* _Saved entries_
-- ==== Sys2Proof/Tests/Slice0.lean ====
section
/-!
SUPPORT. Tests: the smoke test of WellFormed, one word for every constructor, one step for most
instructions, and for every statement with hypotheses a state and operands that meet them.
-/

namespace Sys2Proof.Tests

open Sys2Proof Sys2Proof.Machine

/-! ## Ill-formed terms -/

theorem test_prefixCB_alone_is_illFormed : Instr.prefixCB.wellFormed = false := by decide

theorem test_nop_byte_is_not_unassigned : (Instr.unassigned 0x00#8).wellFormed = false := by decide

theorem test_cb_byte_is_not_unassigned : (Instr.unassigned 0xCB#8).wellFormed = false := by decide

theorem test_d3_byte_is_unassigned : (Instr.unassigned 0xD3#8).wellFormed = true := by decide

/-! ## Decoding: one word for every constructor, written out from the Encoding line of its rule
(spec/30_encoding.md R82 to R93). Each line is the bytes, in memory order, and the instruction. -/

/-- The decoder reads the instruction from the bytes and nothing is left. -/
def readsAs (bytes : List Byte) (i : Instr) : Bool := decide (decode bytes = .ok (i, []))

theorem test_decode_alu8 :
    readsAs [0b10001110#8] .adcHL &&
    readsAs [0b11001110#8, 0x9A#8] (.adcN8 0x9A) &&
    readsAs [0b10001100#8] (.adcR8 .h) &&
    readsAs [0b10000110#8] .addHL &&
    readsAs [0b11000110#8, 0x9A#8] (.addN8 0x9A) &&
    readsAs [0b10000010#8] (.addR8 .d) &&
    readsAs [0b10100110#8] .andHL &&
    readsAs [0b11100110#8, 0x9A#8] (.andN8 0x9A) &&
    readsAs [0b10100111#8] (.andR8 .a) &&
    readsAs [0b00111111#8] .ccf &&
    readsAs [0b10111110#8] .cpHL &&
    readsAs [0b11111110#8, 0x9A#8] (.cpN8 0x9A) &&
    readsAs [0b10111011#8] (.cpR8 .e) &&
    readsAs [0b00101111#8] .cpl &&
    readsAs [0b00100111#8] .daa &&
    readsAs [0b00110101#8] .decHL &&
    readsAs [0b00101101#8] (.decR8 .l) &&
    readsAs [0b00110100#8] .incHL &&
    readsAs [0b00000100#8] (.incR8 .b) &&
    readsAs [0b10110110#8] .orHL &&
    readsAs [0b11110110#8, 0x9A#8] (.orN8 0x9A) &&
    readsAs [0b10110001#8] (.orR8 .c) &&
    readsAs [0b10011110#8] .sbcHL &&
    readsAs [0b11011110#8, 0x9A#8] (.sbcN8 0x9A) &&
    readsAs [0b10011100#8] (.sbcR8 .h) &&
    readsAs [0b00110111#8] .scf &&
    readsAs [0b10010110#8] .subHL &&
    readsAs [0b11010110#8, 0x9A#8] (.subN8 0x9A) &&
    readsAs [0b10010010#8] (.subR8 .d) &&
    readsAs [0b10101110#8] .xorHL &&
    readsAs [0b11101110#8, 0x9A#8] (.xorN8 0x9A) &&
    readsAs [0b10101111#8] (.xorR8 .a) := by decide

theorem test_decode_alu16 :
    readsAs [0b00111001#8] (.addHLR16 .sp) &&
    readsAs [0b11101000#8, 0x9A#8] (.addSPE8 0x9A) &&
    readsAs [0b00001011#8] (.decR16 .bc) &&
    readsAs [0b00010011#8] (.incR16 .de) := by decide

theorem test_decode_bit :
    readsAs [0b11001011#8, 0b01110110#8] (.bitHL 6) &&
    readsAs [0b11001011#8, 0b01011010#8] (.bitR8 3 .d) &&
    readsAs [0b11001011#8, 0b10100110#8] (.resHL 4) &&
    readsAs [0b11001011#8, 0b10101101#8] (.resR8 5 .l) &&
    readsAs [0b11001011#8, 0b11110110#8] (.setHL 6) &&
    readsAs [0b11001011#8, 0b11011100#8] (.setR8 3 .h) := by decide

* _Task goal_
Retype the lines from the one containing "readsAs [0b10001100#8] (.adcR8 .h) &&" to the last line above. Change nothing and include no others.

* _Answer box_
    readsAs [0b10001100#8] (.adcR8 .h) &&
    readsAs [0b10000110#8] .addHL &&
    readsAs [0b11000110#8, 0x9A#8] (.addN8 0x9A) &&
    readsAs [0b10000010#8] (.addR8 .d) &&
    readsAs [0b10100110#8] .andHL &&
    readsAs [0b11100110#8, 0x9A#8] (.andN8 0x9A) &&
    readsAs [0b10100111#8] (.andR8 .a) &&
    readsAs [0b00111111#8] .ccf &&
    readsAs [0b10111110#8] .cpHL &&
    readsAs [0b11111110#8, 0x9A#8] (.cpN8 0x9A) &&
    readsAs [0b10111011#8] (.cpR8 .e) &&
    readsAs [0b00101111#8] .cpl &&
    readsAs [0b00100111#8] .daa &&
    readsAs [0b00110101#8] .decHL &&
    readsAs [0b00101101#8] (.decR8 .l) &&
    readsAs [0b00110100#8] .incHL &&
    readsAs [0b00000100#8] (.incR8 .b) &&
    readsAs [0b10110110#8] .orHL &&
    readsAs [0b11110110#8, 0x9A#8] (.orN8 0x9A) &&
    readsAs [0b10110001#8] (.orR8 .c) &&
    readsAs [0b10011110#8] .sbcHL &&
    readsAs [0b11011110#8, 0x9A#8] (.sbcN8 0x9A) &&
    readsAs [0b10011100#8] (.sbcR8 .h) &&
    readsAs [0b00110111#8] .scf &&
    readsAs [0b10010110#8] .subHL &&
    readsAs [0b11010110#8, 0x9A#8] (.subN8 0x9A) &&
    readsAs [0b10010010#8] (.subR8 .d) &&
    readsAs [0b10101110#8] .xorHL &&
    readsAs [0b11101110#8, 0x9A#8] (.xorN8 0x9A) &&
    readsAs [0b10101111#8] (.xorR8 .a) := by decide

theorem test_decode_alu16 :
    readsAs [0b00111001#8] (.addHLR16 .sp) &&
    readsAs [0b11101000#8, 0x9A#8] (.addSPE8 0x9A) &&
    readsAs [0b00001011#8] (.decR16 .bc) &&
    readsAs [0b00010011#8] (.incR16 .de) := by decide

theorem test_decode_bit :
    readsAs [0b11001011#8, 0b01110110#8] (.bitHL 6) &&
    readsAs [0b11001011#8, 0b01011010#8] (.bitR8 3 .d) &&
    readsAs [0b11001011#8, 0b10100110#8] (.resHL 4) &&
    readsAs [0b11001011#8, 0b10101101#8] (.resR8 5 .l) &&
    readsAs [0b11001011#8, 0b11110110#8] (.setHL 6) &&
    readsAs [0b11001011#8, 0b11011100#8] (.setR8 3 .h) := by decide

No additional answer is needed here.